Wednesday, June 3, 2009

Contentment....Yikes!


Last week I took a wonderful trip to visit my family in Washington, and it was truly a blessed time! I stayed with my sister's family, and my mom and dad came to visit as well. The great fun and precious fellowship with my mom and sister could hardly be beat!

But let me tell you...coming home was a hard thing to do. Don't worry, I was VERY excited to see my husband, but once I was home I wanted to take him right back there with me. I struggle on and off with being away from family, but I didn't expect to struggle so horribly with contentment these past few days.

Praise the Lord for a precious, understanding husband who practically WAS ready to pick up and move because he loves me so much. LOL. Ok...maybe not THAT crazy, but he is SO understanding! We have prayed a lot together and his love for me through a rough couple of days has been SO encouraging.

These past few days, I have read the book of Philippians and a number of scriptures to pound into my little brain and heart that our God is SO sovereign and we are to be so incredibly thankful in ALL circumstances. This is what brings me to "Ella's Prescription for Contentment". I don't know who Ella is, but it's a piece of paper I was given at a women's retreat a few years ago with five points to preach to yourself when you are struggling with what the Lord has given you. I refer back to it often. And really this is God's prescription for contentment given to us in the Word.

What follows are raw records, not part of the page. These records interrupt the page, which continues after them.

-- ==== Sys2Proof/Machine/Ops.lean ====
section
/-!
DEFINITION. The operations that every family shares: the register store, time, the Sleeper lane's sender, the outputs
that follow from the state, the frame of a meaning, and small operations on lists.
-/
namespace Sys2Proof.Machine

/-! ## The register store -/

/-- What a store holds at `a` removed. -/
def cellsDrop {α : Type} (a : Nat) : List (Nat × α) → List (Nat × α)
  | [] => []
  | c :: cs => if c.1 = a then cellsDrop a cs else c :: cellsDrop a cs

/-- The entry at `a` of a canonical store set, in ascending order. -/
def cellsPut {α : Type} (a : Nat) (v : α) : List (Nat × α) → List (Nat × α)
  | [] => [(a, v)]
  | c :: cs => if a < c.1 then (a, v) :: c :: cs else if c.1 = a then (a, v) :: cs else c :: cellsPut a v cs

/-- What a canonical store holds at `a`. -/
def cellsGet {α : Type} (a : Nat) : List (Nat × α) → Option α
  | [] => none
  | c :: cs => if c.1 = a then some c.2 else cellsGet a cs

/-- The offsets rise strictly. -/
def cellsRise {α : Type} : List (Nat × α) → Bool
  | [] => true
  | [_] => true
  | c :: d :: cs => c.1 < d.1 && cellsRise (d :: cs)

/-- The canonical form of the register store: offsets rise, and no register listed at its reset value. (DEDUCED: log entry 69) -/
def regsWf (p : Params) (cs : List (Nat × Word)) : Bool :=
  cellsRise cs && cs.all (fun c => c.2 != regReset p c.1)

/-- The stored value of a register: what was last written or recorded, else its reset value. (DEDUCED: log entry 69) -/
def State.reg (s : State) (a : Nat) : Word := (cellsGet a s.regs).getD (regReset s.par a)

/-- The stored value of a register replaced. (DEDUCED: log entry 69) -/
def State.setReg (s : State) (a : Nat) (v : Word) : State :=
  { s with regs := if v = regReset s.par a then cellsDrop a s.regs else cellsPut a v s.regs }

/-- A stored field. -/
def State.fld (s : State) (f : Field) : Nat := Sys2Proof.fld (s.reg f.reg) f.lo f.n

/-- A stored one-bit field. -/
def State.flag (s : State) (f : Field) : Bool := Sys2Proof.bit (s.reg f.reg) f.lo

/-- A stored field replaced. -/
def State.setFld (s : State) (f : Field) (v : Nat) : State := s.setReg f.reg (putField (s.reg f.reg) f.lo f.n v)

/-- A stored field of the register at a distance from the one that the field names: an element of a register array. -/
def State.fldN (s : State) (f : Field) (off : Nat) : Nat := s.fld { f with reg := f.reg + off }

/-- A field whose 0 is taken as 1. -/
def atLeastOne (n : Nat) : Nat := if n = 0 then 1 else n

/-! ## Power and time -/

/-- The block is out of AO reset (R52, R382). -/
def State.up (s : State) : Bool := s.pins.aoRstN && s.pins.aoClk

/-- The block is in functional operation (R63). (DEDUCED: log entry 10) -/
def State.functional (s : State) : Bool := s.up && !s.wrapped

/-- The PLAT domain is powered and out of reset (R363, R383). -/
def State.platLive (s : State) : Bool := s.functional && s.pins.platRstN && s.pcm.st != .retained

/-- The CTL domain runs: off only in retention (R363). -/
def State.ctlOn (s : State) : Bool := s.up && s.pcm.st != .retained

/-- The domain that holds a register is on, so that the register can be reached (R432). (DEDUCED: log entries 10, 11) -/
def State.regOn (s : State) (a : Nat) : Bool :=
  match regDom a with
  | .ao => s.functional
  | .plat => s.platLive
  | .trk => s.functional && s.boot.step != 0
  | .ctl => s.functional && s.ctlOn

/-- Railway time is not locked, for stamps and for the limits of R17 and R21: the lost state counts as locked (R201). -/
def State.unlocked (s : State) : Bool := s.rwt.st == .unlocked || s.rwt.st == .locking

/-- Railway time in ns. -/
def State.now (s : State) : Nat := s.rwt.now

/-- The stamp of a log entry (R424). -/
def State.stamp (s : State) : BitVec 64 := BitVec.ofNat 64 (if s.unlocked then s.aoCycles else s.now)

/-- So many ticks pass; while a backward step is made good, railway time stands (R200). (DESIGN CHOICE: log entry 6) -/
def State.elapse (n : Nat) (s : State) : State :=
  let r := s.rwt
  { s with
    rwt := { r with now := r.now + (n - r.hold), hold := r.hold - n, sub := (r.sub + n) % 10 }
    aoCycles := s.aoCycles + (r.sub + n) / 10 }

/-- The moment `t` has come: a timer's command asserts its expiry, and the count never goes back (R17, R196). (DEDUCED: log entry 8) -/
def State.reach (s : State) (t : Nat) : State :=
  if s.now < t then
    let ticks := s.rwt.sub + s.rwt.hold + (t - s.now)
    { s with rwt := { s.rwt with now := t, hold := 0, sub := ticks % 10 }, aoCycles := s.aoCycles + ticks / 10 } else s

/-- The ticks of the AO clock's ten to a cycle since ao_rst_n_i was released; no step of railway time moves them. -/
def State.ticks (s : State) : Nat := 10 * s.aoCycles + s.rwt.sub

/-- This moment, as the start of a limit. (DEDUCED: log entry 8) -/
def State.mark (s : State) : Mark := { rail := s.now, ticks := s.ticks }

/-- Limits are measured in AO cycles: railway time has not been locked in this start-up (R17). (DEDUCED: log entry 8) -/
def State.byAo (s : State) : Bool := s.unlocked && s.boot.reached != 10

/-- A limit of so many ns from a start has run out: a timer's command asserts its expiry. It is measured in railway time, and before
lock in AO cycles, a part of a cycle counting as one (R17). (DEDUCED: log entry 8) -/
def State.lapse (m : Mark) (ns : Nat) (s : State) : State :=
  if s.byAo then s.elapse (m.ticks + 10 * ((ns + 9) / 10) - s.ticks) else s.reach (m.rail + ns)

/-- Tailoring changed. -/
def modTlr (f : Tlr → Tlr) (s : State) : State := { s with tlr := f s.tlr }

/-- The block is in Sleeper mode. -/
def State.asleep (s : State) : Bool := s.pcm.st == .held || s.pcm.st == .retained

/-- The widest width's sleeves at the platform ratio, as a cap on sleeve numbers (R55). -/
def capSleeves (ratio : Nat) : Nat := if ratio = 20 then 8 else if ratio = 15 then 6 else 4

/-- The number of sleeves in a mask. -/
def popcount8 (m : Byte) : Nat := ((List.range 8).filter (fun i => m.getLsbD i)).length

/-- The sleeves in a mask, ascending. -/
def sleevesOf (m : Byte) : List SleeveNo :=
  ((List.range 8).filter (fun i => m.getLsbD i)).map (fun i => BitVec.ofNat 3 i)

/-- A mask with one sleeve. -/
def slvBit (k : SleeveNo) : Byte := 1#8 <<< k.toNat

/-- A sleeve under a running test counts as unavailable (R101). -/
def State.testMask (s : State) : Byte :=
  if s.seam.test.running || s.seam.test.waiting then
    slvBit (BitVec.ofNat 3 (s.fld F.SEAM_TEST_CTRL.SLEEVE)) else 0

/-- The sleeves that may be used at all: below the cap and not retired (R91), not under test (R101), and not left out of the first
width to be trained alone (R132). -/
def State.permitted (s : State) : Byte :=
  (BitVec.ofNat 8 (2 ^ capSleeves s.par.ratio - 1)) &&& ~~~s.seam.retired &&& ~~~s.testMask &&& ~~~s.tlr.leftOut

/-- The `n` lowest-numbered sleeves of a mask (R91). -/
def lowest (m : Byte) (n : Nat) : Byte :=
  ((sleevesOf m).take n).foldl (fun acc k => acc ||| slvBit k) 0

/-! ## Outputs -/

/-- Some enabled cause of a line is set (R51). -/
def State.lineOn (s : State) (l : Line) : Bool :=
  causes.any fun c => c.line == l && (s.reg c.evt).getLsbD c.bitNo && (s.reg c.en).getLsbD c.bitNo

/-- pcm_state_o (R58). -/
def State.pcmStateO (s : State) : BitVec 3 :=
  if !s.functional then 0b000#3
  else if s.lnk.st == .grace || s.lnk.st == .flushed then 0b101#3
  else match s.pcm.st with
    | .start => 0b000#3
    | .held | .retained => 0b001#3
    | .waking => 0b010#3
    | .awake | .sleeping =>
      if s.seam.usable = 0 then 0b001#3
      else if s.seam.usable = s.permitted then 0b100#3 else 0b011#3

/-- The platform ports take requests (R47, R58, R160, R161, R412): PLAT runs, LINK_UP has been raised since the link was last brought
up, and the block is neither asleep, unless its link has gone down in its sleep, nor waking. (DEDUCED: log entry 66) -/
def State.portsReady (s : State) : Bool :=
  s.platLive && (s.boot.step == 0x8 || s.boot.step == 0x9) && s.lnk.st != .notUp
    && (s.pcm.st == .awake || s.pcm.st == .sleeping || (s.pcm.st == .held && (s.lnk.st == .grace || s.lnk.st == .flushed)))

/-- The block drives beats on its ports: PLAT runs, and it is neither asleep, but for a link that has gone down in its sleep, nor waking
(R47). (DEDUCED: log entry 66) -/
def State.portsDrive (s : State) : Bool :=
  s.platLive && s.pcm.st != .waking && !(s.asleep && !(s.pcm.st == .held && (s.lnk.st == .grace || s.lnk.st == .flushed)))

/-- The output pins that follow from the state; the register port's answer stays as it is. -/
def outsOf (s : State) : Outs :=
  { irqFault := s.up && s.lineOn .fault, irqCmpl := s.up && s.lineOn .cmpl, irqInfo := s.up && s.lineOn .info,
    aoRefClk := s.pins.aoClk, aoClkOk := s.pins.aoClk, pcmState := s.pcmStateO, portsReady := s.portsReady, brownout := s.up && s.pcm.brown,
    regAck := s.outs.regAck, regRdata := s.outs.regRdata, regErr := s.outs.regErr }

/-- The queue of R406 that a message TYPE leaves from. -/
def slpClass (type : Byte) : Nat :=
  if type = 0x10 || type = 0x11 then 1
  else if type = 0x38 || type = 0x39 then 2
  else if type = 0x40 then 3
  else if type = 0x58 || type = 0x59 then 4
  else if type = 0x30 || type = 0x31 || type = 0x32 || type = 0x33 then 5
  else if type = 0x28 || type = 0x29 || type = 0x2A then 6
  else 7

/-- A message put into its queue of the Sleeper transmitter (R405, R406). (DESIGN CHOICE: log entry 13) -/
def sendSlp (type : Byte) (words : List Word) (s : State) : State :=
  { s with slp := { s.slp with queue := s.slp.queue ++ [(slpClass type, type, words)] } }

/-- The messages of the queues in their order of departure: by queue, within one queue in order of arrival (R406).
(DESIGN CHOICE: log entry 13) -/
def slpOrder (q : List (Nat × Byte × List Word)) : List (Byte × List Word) :=
  ([1, 2, 3, 4, 5, 6, 7].flatMap fun k => q.filter (fun m => m.1 == k)).map (·.2)

/-- Messages with their MSEQ, newest first (R405). (DESIGN CHOICE: log entries 2, 13) -/
def slpEmit : List (Byte × List Word) → Byte → List Emit → List Emit
  | [], _, acc => acc
  | m :: ms, n, acc => slpEmit ms (n + 1) (.sleeper m.1 n m.2 :: acc)

/-- The blocks of messages in their order of departure, scrambled from block `n` of the line on (R97, R405). (DESIGN CHOICE: log
entries 13, 55) (PRESUMED: log entry 55) -/
def slpLine : List (Byte × List Word) → Byte → Nat → List (BitVec 34)
  | [], _, _ => []
  | m :: ms, q, n =>
    let bs := msgBlocks m.1 q m.2
    bs.mapIdx (fun i b => slpScramble (n + i) b) ++ slpLine ms (q + 1) (n + bs.length)

/-- The block of the Sleeper line that the transmitter is at: 34 bits of 0.1 ns each (R97). -/
def State.slpAt (s : State) : Nat := max s.slp.block (10 * s.ticks / 34)

/-- The end of every meaning: waiting Sleeper messages leave, and the output flip-flops take the values that the state
gives them (R33, R51, R58, R406). (DESIGN CHOICE: log entry 13) -/
def settle (s : State) : State :=
  let ms := slpOrder s.slp.queue
  { s with
    out := slpEmit ms s.slp.mseq s.out
    slp := { s.slp with
      queue := [], mseq := s.slp.mseq + BitVec.ofNat 8 ms.length
      block := if ms = [] then s.slp.block else s.slpAt + (ms.map fun m => m.2.length + 2).sum
      line := if ms = [] then s.slp.line else slpLine ms s.slp.mseq s.slpAt }
    outs := outsOf s }

/-- A meaning that runs while the block is out of AO reset; otherwise the event finds nothing to act on (R52, R382).
(DEDUCED: log entry 11) -/
def whenUp (s : State) (k : State → State) : Host.Outcome State Fault Refusal :=
  .next (if s.up then settle (k s) else s)

/-- A meaning that runs while the block is in functional operation (R63). (DEDUCED: log entries 10, 11) -/
def whenFunctional (s : State) (k : State → State) : Host.Outcome State Fault Refusal :=
  .next (if s.functional then settle (k s) else s)

/-- A meaning of the PLAT domain: it runs while that domain is powered and out of reset (R363, R383). (DEDUCED: log entry 11) -/
def whenPlat (s : State) (k : State → State) : Host.Outcome State Fault Refusal :=
  .next (if s.platLive then settle (k s) else s)

/-- A meaning of a message from the station: it arrives while the Sleeper receiver is in lock (R98). (DEDUCED: log entry 11) -/
def whenMsg (s : State) (k : State → State) : Host.Outcome State Fault Refusal :=
  .next (if s.functional && s.slp.lock then settle (k s) else s)

/-- A meaning of an event on a lane of one direction: there are lanes 0 to 71 (R64). (DEDUCED: log entry 68) -/
def whenLane (n : LaneNo) (s : State) (k : State → State) : Host.Outcome State Fault Refusal :=
  if n.toNat < 72 then whenFunctional s k else .fault (.noSuchLane n)

/-- The answer of the register port: reg_ack_o and reg_err_o (R48, R49). (DESIGN CHOICE: log entry 7) -/
def State.answer (err : Bool) (s : State) : State := { s with outs := { s.outs with regAck := true, regErr := err } }

/-- The answer to a read, with reg_rdata_o (R48, R49). (DESIGN CHOICE: log entry 7) -/
def State.answerRead (v : Word) (err : Bool) (s : State) : State :=
  { s with outs := { s.outs with regAck := true, regRdata := v, regErr := err } }

/-- A write of the register at `a` by the register port, where `row` says that it is the write of the command's row: it has its
effect, or is refused with reg_err_o while the register's domain is off (R49). -/
def portWrite (a : Nat) (row : Bool) (k : State → State) (s : State) : State :=
  if row then (if s.regOn a then (k s).answer false else s.answer true) else s

/-! ## Free values and small list operations -/

/-- The next draw of a free value: its number. (DESIGN CHOICE: log entry 4) -/
def State.draw (s : State) : State := { s with free := s.free + 1 }

/-- The element of a list that meets a test, replaced by its image; the others stay. -/
def mapIf {α : Type} (p : α → Bool) (f : α → α) (l : List α) : List α := l.map fun x => if p x then f x else x

/-- The last element that meets a test, replaced by its image; none when no element meets it. -/
def mapLast {α : Type} (p : α → Bool) (f : α → α) : List α → Option (List α)
  | [] => none
  | x :: xs =>
    match mapLast p f xs with
    | some ys => some (x :: ys)
    | none => if p x then some (f x :: xs) else none

/-- Element `i` of a vector replaced by its image; the vector itself past its end. -/
def vmod {α : Type} {n : Nat} (v : Vector α n) (i : Nat) (f : α → α) : Vector α n :=
  if h : i < n then v.set i (f v[i]) h else v

/-- One port changed. -/
def State.modPort (s : State) (p : PortId) (f : Port → Port) : State :=
  { s with ports := vmod s.ports p.toNat f }

/-- One port. -/
def State.port (s : State) (p : PortId) : Port := s.ports[p.toNat]'(by have := p.isLt; omega)

/-- A platform port is present (QLA_PLAT_PORTS, R69). -/
def State.hasPort (s : State) (p : PortId) : Bool := p.toNat < s.par.ports

/-- An output of the block recorded, newest first. (DESIGN CHOICE: log entry 2) -/
def State.emit (s : State) (e : Emit) : State := { s with out := e :: s.out }

/-- The tile of a physical endpoint ID, bits 13:7, and its site, bits 6:0 (R410, R415's example). -/
def tileOf (p : BitVec 14) : BitVec 7 := Sys2Proof.bits p 7 7

/-- The site of a physical endpoint ID. -/
def siteOf (p : BitVec 14) : BitVec 7 := Sys2Proof.bits p 0 7

/-- The block's own physical ID. -/
def State.own (s : State) : BitVec 14 := s.boot.phys

/-- `b` follows `a` under RFC 1982 with the width of the numbers (R18). -/
def serialLt {w : Nat} (a b : BitVec w) : Bool := let d := (b - a).toNat; 0 < d && d < 2 ^ (w - 1)

end Sys2Proof.Machine
end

  • Never allow yourself to complain about anything---not even the weather! Phil. 2:14-15 "Do all things without grumbling or disputing; so that you will prove yourselves to be blameless and innocent, children of God above reproach in the midst of a crooked and perverse generation."
  • Never picture yourself in any other circumstance or someplace else (Uh-Oh!). 1 Thes. 5:18 "Give thanks in all circumstances, for this is God's will for you in Christ Jesus."
  • Never compair your lot with another's. Psalm 16:5 "The Lord is the portion of my inheritance and my cup; You(the Lord) support my lot." HE has ASSIGNED me my portion and my cup.
  • Never allow youself to wish this or that had been otherwise. Psalm 16:8 "I have set the Lord continually before me; because He is at my right hand, I will not be shaken."
  • Never dwell on tomorrow- remember that it(tomorrow) is God's, not ours. Matthew 6:34 "Therefore do not worry about tomorrow, for tomorrow will worry about itself. Each day has enough trouble of its own." (see the whole passage 6:25-34)
So...as you can see, I have no excuse! I don't believe it's wrong to have desires to be close to family, and maybe someday the Lord will honor those desires, bit it IS wrong to let them become a means for discontentment. I need to be thankful for what the Lord has willed for my life! And he has given me SO many blessings! His plan is perfect for each day, and although I think certain things would be wonderful, the Lord obviously has better things in mind for the time being!